Bug 707289

Summary: Text extraction with missing word separation
Product: MuPDF Reporter: Jorj <jorj.x.mckie>
Component: mupdfAssignee: Julian Smith <julian.smith>
Status: UNCONFIRMED ---    
Severity: normal    
Priority: P2    
Version: 1.23.4   
Hardware: PC   
OS: All   
Customer: Word Size: ---
Attachments: look at page 12 (1-based) to reproduce.

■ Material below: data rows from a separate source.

/-! ### Decoding: the words are written from 30_encoding.md R104, R106, R110 and 10_state.md R41 -/

theorem test_decode_cmdNop : decode 0x2200000C00000000#64 = .instr .cmdNop := by decide
theorem test_decode_cmdStart : decode 0x2200000C00000001#64 = .instr .cmdStart := by decide
theorem test_decode_cmdStop : decode 0x2200000C00000002#64 = .instr .cmdStop := by decide
theorem test_decode_cmdRelease : decode 0x2200000C00000003#64 = .instr .cmdRelease := by decide
theorem test_decode_cmdTxStart : decode 0x2200000C01000004#64 = .instr (.cmdTxStart 256) := by decide
theorem test_decode_cmdCrcInit : decode 0x2200000C00000005#64 = .instr .cmdCrcInit := by decide
theorem test_decode_cmdCrcRx : decode 0x2200000C00060006#64 = .instr (.cmdCrcRx 6) := by decide
theorem test_decode_cmdCrcTx : decode 0x2200000C01010007#64 = .instr (.cmdCrcTx 257) := by decide
theorem test_decode_cmdClrStats : decode 0x2200000C00000008#64 = .instr .cmdClrStats := by decide
theorem test_decode_rdId : decode 0x1200000000000000#64 = .instr .rdId := by decide
theorem test_decode_rdStatus : decode 0x1200000400000000#64 = .instr .rdStatus := by decide
theorem test_decode_rdIrqEn : decode 0x1200000800000000#64 = .instr .rdIrqEn := by decide
theorem test_decode_rdCmd : decode 0x1200000C00000000#64 = .instr .rdCmd := by decide
theorem test_decode_rdT15 : decode 0x1200001000000000#64 = .instr .rdT15 := by decide
theorem test_decode_rdT35 : decode 0x1200001400000000#64 = .instr .rdT35 := by decide
theorem test_decode_rdRxLen : decode 0x1200001800000000#64 = .instr .rdRxLen := by decide
theorem test_decode_rdTxLen : decode 0x1200001C00000000#64 = .instr .rdTxLen := by decide
theorem test_decode_rdTxCur : decode 0x1200002000000000#64 = .instr .rdTxCur := by decide
theorem test_decode_rdTmr15 : decode 0x1200002400000000#64 = .instr .rdTmr15 := by decide
theorem test_decode_rdTmr35 : decode 0x1200002800000000#64 = .instr .rdTmr35 := by decide
theorem test_decode_rdCrcValue : decode 0x1200002C00000000#64 = .instr .rdCrcValue := by decide
theorem test_decode_rdCrcData : decode 0x1200003000000000#64 = .instr .rdCrcData := by decide
theorem test_decode_rdStatRxFrames : decode 0x1200004000000000#64 = .instr .rdStatRxFrames := by decide
theorem test_decode_rdStatTxFrames : decode 0x1200004400000000#64 = .instr .rdStatTxFrames := by decide
theorem test_decode_rdStatNoise : decode 0x1200004800000000#64 = .instr .rdStatNoise := by decide
theorem test_decode_rdStatOverflow : decode 0x1200004C00000000#64 = .instr .rdStatOverflow := by decide
theorem test_decode_rdStatDropped : decode 0x1200005000000000#64 = .instr .rdStatDropped := by decide
theorem test_decode_wrStatus : decode 0x22000004FFFFFFFF#64 = .instr (.wrStatus 0xFFFFFFFF#32) := by decide
theorem test_decode_wrIrqEn : decode 0x2200000800001108#64 = .instr (.wrIrqEn 0x1108#32) := by decide
theorem test_decode_wrT15 : decode 0x2200001000012345#64 = .instr (.wrT15 0x12345#32) := by decide
theorem test_decode_wrT35 : decode 0x2200001400000004#64 = .instr (.wrT35 4#32) := by decide
theorem test_decode_wrCrcValue : decode 0x2200002C00011234#64 = .instr (.wrCrcValue 0x11234#32) := by decide
theorem test_decode_wrCrcData : decode 0x22000030FFFFFF56#64 = .instr (.wrCrcData 0xFFFFFF56#32) := by decide
theorem test_decode_rdRxbuf : decode 0x1200041C00000000#64 = .instr (.rdRxbuf 7#8) := by decide
theorem test_decode_rdTxbuf : decode 0x12000BFC00000000#64 = .instr (.rdTxbuf 255#8) := by decide
theorem test_decode_wrTxbuf : decode 0x22000818000001AB#64 = .instr (.wrTxbuf 6#8 0x1AB#32) := by decide
theorem test_decode_rxByte : decode 0x3000000000000084#64 = .instr (.rxByte 0x84#8) := by decide
theorem test_decode_tick : decode 0x4000000000000000#64 = .instr .tick := by decide
theorem test_decode_txReady : decode 0x5000000000000000#64 = .instr .txReady := by decide
theorem test_decode_reset : decode 0x6000000000000000#64 = .instr .reset := by decide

Description Jorj 2023-10-23 16:49:03 UTC
Created attachment 24993 [details]
look at page 12 (1-based) to reproduce.

Word separation not recognized in attached file.
`mutool draw -o test.txt test.pdf` does not recognize word breaks and delivers:
"sureenough,bothfellwiththesameaccelerationandreachedthe"
instead of:
"sure enough, both fell with the same acceleration and reached the"
Comment 1 Jorj 2023-10-23 16:59:01 UTC
The associated PyMuPDF issue on Github: https://github.com/pymupdf/PyMuPDF/issues/2755
Comment 2 Tor Andersson 2023-11-14 16:41:25 UTC
commit b9d3868c390017eadeb36a864771a2cb673504ca
Author: Tor Andersson <tor.andersson@artifex.com>
Date:   Wed Nov 8 17:12:37 2023 +0100

    Set space width in fz_font for use with stext-device.
    
    Base missing space detection on values scaled with the font's actual
    space width when it is available.
Comment 3 Tor Andersson 2023-11-14 23:31:24 UTC
The commit that fixed this bug has been reverted because it caused problems with another file.